2. Since church leaders may inadvertently bind the church when they sign documents pertaining to disputes with contractors and vendors, it is advisable to have an attorney review any document before signing it, especially if it relates to a substantial amount.
3. When signing contracts with contractors and vendors, it is a good practice to have a clause inserted in the original contract that addresses how modifications can be made.
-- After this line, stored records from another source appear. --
-- ==== Sys2Proof/Laws/Calm.lean ====
section
/-! SUPPORT. What every operation keeps, said once for each: `Calm K a s`. An operation that may change one of the parts of `Part`
asks that `K` leave that part out. -/

namespace Sys2Proof.Machine
set_option Elab.async false

/-- Parts of the state that few operations change. -/
inductive Part where
  /-- the power phase -/
  | phase
  /-- the Vault slots -/
  | slots
  /-- the TAP -/
  | tap
  /-- the stored registers -/
  | regs
  /-- the tick count -/
  | tick
  /-- the clocks and their monitors -/
  | clk
  /-- whether the tick runs, and what its status register reports -/
  | sync
  /-- period and direction of the tick -/
  | rate
  /-- whether the behaviour is undefined -/
  | undef

/-- Status of the tick. -/
def syncOf (q : Qtk) : Bool × Bool × Bool × Bool × BitVec 8 := (q.running, q.syncOk, q.early, q.loss, q.seq)

/-- Period and direction of the tick. -/
def rateOf (q : Qtk) : Nat × Bool × Bool := (q.n, q.syncIn, q.syncOut)

/-- `s` has the queue of `a`, its outputs or more, is sound if `a` is, and agrees with it in the parts `K`. -/
structure Calm (K : Part → Prop) (a s : State) : Prop where
  pending : s.pending = a.pending
  out     : a.out <:+ s.out
  sound   : a.sound → s.sound
  phase   : K .phase → s.pwr.phase = a.pwr.phase
  slots   : K .slots → s.vlt.slots = a.vlt.slots
  tap     : K .tap → s.tst.tap = a.tst.tap
  regs    : K .regs → s.cfg.regs = a.cfg.regs
  tick    : K .tick → live s cntTick = live a cntTick
  clk     : K .clk → s.clk = a.clk
  sync    : K .sync → syncOf s.qtk = syncOf a.qtk
  rate    : K .rate → rateOf s.qtk = rateOf a.qtk
  undef   : K .undef → s.undef = a.undef

variable {K : Part → Prop}

theorem Calm.refl (a : State) : Calm K a a :=
  ⟨rfl, List.suffix_refl _, fun h => h, fun _ => rfl, fun _ => rfl, fun _ => rfl, fun _ => rfl, fun _ => rfl, fun _ => rfl, fun _ => rfl,
   fun _ => rfl, fun _ => rfl⟩

theorem Calm.trans {a b c : State} (h : Calm K a b) (g : Calm K b c) : Calm K a c :=
  ⟨g.pending.trans h.pending, h.out.trans g.out, fun x => g.sound (h.sound x), fun k => (g.phase k).trans (h.phase k),
   fun k => (g.slots k).trans (h.slots k), fun k => (g.tap k).trans (h.tap k), fun k => (g.regs k).trans (h.regs k),
   fun k => (g.tick k).trans (h.tick k), fun k => (g.clk k).trans (h.clk k), fun k => (g.sync k).trans (h.sync k),
   fun k => (g.rate k).trans (h.rate k), fun k => (g.undef k).trans (h.undef k)⟩

theorem Ext.calm {a s : State} (h : Ext a s) : Calm K a s :=
  { pending := congrArg (fun x => x.pending) h.fixed
    out := h.out
    sound := h.sound
    phase := fun _ => congrArg (fun x => x.pwr.phase) h.fixed
    slots := fun _ => congrArg (fun x => x.vlt.slots) h.fixed
    tap := fun _ => congrArg (fun x => x.tst.tap) h.fixed
    regs := fun _ => congrArg (fun x => x.cfg.regs) h.fixed
    tick := fun _ => h.counts _ (by decide)
    clk := fun _ => congrArg (fun x => x.clk) h.fixed
    sync := fun _ => congrArg (fun x => syncOf x.qtk) h.fixed
    rate := fun _ => congrArg (fun x => rateOf x.qtk) h.fixed
    undef := fun _ => congrArg (fun x => x.undef) h.fixed }

/-- A record update, with what it keeps. -/
theorem Calm.upd {a x : State} {u f b pr c w q e i er m cs ck pw v cf t} (h : Calm K a x)
    (hpw : K .phase → pw.phase = x.pwr.phase := by first | exact fun _ => rfl | exact fun k => absurd k ‹_›)
    (hv : K .slots → v.slots = x.vlt.slots := by first | exact fun _ => rfl | exact fun k => absurd k ‹_›)
    (ht : K .tap → t.tap = x.tst.tap := by first | exact fun _ => rfl | exact fun k => absurd k ‹_›)
    (hck : K .clk → ck = x.clk := by first | exact fun _ => rfl | exact fun k => absurd k ‹_›)
    (hsy : K .sync → syncOf q = syncOf x.qtk := by first | exact fun _ => rfl | exact fun k => absurd k ‹_›)
    (hra : K .rate → rateOf q = rateOf x.qtk := by first | exact fun _ => rfl | exact fun k => absurd k ‹_›)
    (hu : K .undef → u = x.undef := by first | exact fun _ => rfl | exact fun k => absurd k ‹_›)
    (hr : cf.regs = x.cfg.regs := by rfl) (hl : cf.live = x.cfg.live := by rfl) (hh : cf.hold = x.cfg.hold := by rfl)
    (hc : mwf (fun _ => 0) x.cch.tags = true → mwf (fun _ => 0) c.tags = true := by first | exact fun y => y | exact fun _ => rfl)
    (hd : x.cch.dets.length = 12 → c.dets.length = 12 := by first | exact fun y => y | exact fun _ => rfl)
    (he : x.eng.rings.length = 5 → e.rings.length = 5 := by exact fun y => y)
    (hk : x.err.buckets.length = 6 → er.buckets.length = 6 := by
      first | exact fun y => y | exact fun y => (length_updAt ..).trans y)
    (ha : x.wrb.arms.length = 8 → w.arms.length = 8 := by first | exact fun y => y | exact fun _ => rfl)
    (hs : x.vlt.slots.length = 8 → v.slots.length = 8 := by first | exact fun y => y | exact fun y => (length_updAt ..).trans y)
    (hm : x.mem.vHdr.length = 4 → m.vHdr.length = 4 := by first | exact fun y => y | (intro; simp))
    (hn : (∀ r ∈ x.bus.reqs, r.id < x.bus.nextReq) → (∀ r ∈ x.bus.resps, ∀ i, r.req = some i → i < x.bus.nextReq) →
      (∀ r ∈ b.reqs, r.id < b.nextReq) ∧ ∀ r ∈ b.resps, ∀ i, r.req = some i → i < b.nextReq := by exact fun y z => ⟨y, z⟩) :
    Calm K a (State.mk x.pending u f x.out b pr c w q e i er m cs ck pw v cf t) := by
  refine ⟨h.pending, h.out, ?_, fun k => (hpw k).trans (h.phase k), fun k => (hv k).trans (h.slots k), fun k => (ht k).trans (h.tap k),
    fun k => hr.trans (h.regs k), fun k => ?_, fun k => (hck k).trans (h.clk k), fun k => (hsy k).trans (h.sync k),
    fun k => (hra k).trans (h.rate k), fun k => (hu k).trans (h.undef k)⟩
  · intro y
    obtain ⟨⟨y1, y2, y3, y4⟩, y5, y6, y7, y8, y9, y10, y11, y12, y13⟩ := h.sound y
    refine ⟨⟨hc y1, ?_, ?_, ?_⟩, ?_, he y6, hk y7, ha y8, hd y9, hs y10, hm y11, hn y12 y13⟩
    · show mwf _ cf.regs = true; rw [hr]; exact y2
    · show mwf _ cf.live = true; rw [hl]; exact y3
    · show mwf _ cf.hold = true; rw [hh]; exact y4
    · show ∀ e ∈ cf.regs, _; rw [hr]; exact y5
  · rw [← h.tick k]; show mget _ cf.live _ = mget _ x.cfg.live _; rw [hl]

theorem ite_calm {a x y : State} {c : Prop} [Decidable c] (hx : Calm K a x) (hy : Calm K a y) : Calm K a (if c then x else y) := by
  split <;> assumption

theorem foldl_calm {β : Type} {a s : State} (l : List β) (f : State → β → State) (hf : ∀ s b, Calm K a s → Calm K a (f s b))
    (h : Calm K a s) : Calm K a (l.foldl f s) := by
  induction l generalizing s with
  | nil => exact h
  | cons b l ih => exact ih (hf s b h)

theorem when_calm {a s : State} (c : Bool) (f : State → State) (hf : Calm K a s → Calm K a (f s)) (h : Calm K a s) :
    Calm K a (when s c f) := ite_calm (hf h) h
This helps to reduce the likelihood of disputes (which often stem from attempts by one party to “modify” the original contract terms).
4. The pastor and board members wanted to rescind the original settlement agreement because “upon a review of our records of change orders approved and not approved that affect the total contract price we disagree on the amount of payment outstanding.” This illustrates the importance of thoroughly understanding all the facts before signing any potentially enforceable agreements.
5. The court noted that settlement agreements are “favored” by the law, and this was one reason why the court upheld the agreement signed by the pastor and church trustees. Do not assume that you will be able to avoid the legal consequences of an improvident agreement.
6. Church leaders should never sign a contractual document without proper authorization. The necessary authorization may vary depending on the size and nature of the contract. For example, larger contracts may require congregational approval. Be sure to carefully review the church’s governing documents (i.e., charter, bylaws) and any pertinent resolutions adopted by the church membership or governing board in assessing the authorization that is needed. This principle applies not only to contracts, but also in some cases to contract modifications.
This article first appeared in Church Treasurer Alert, July 2004.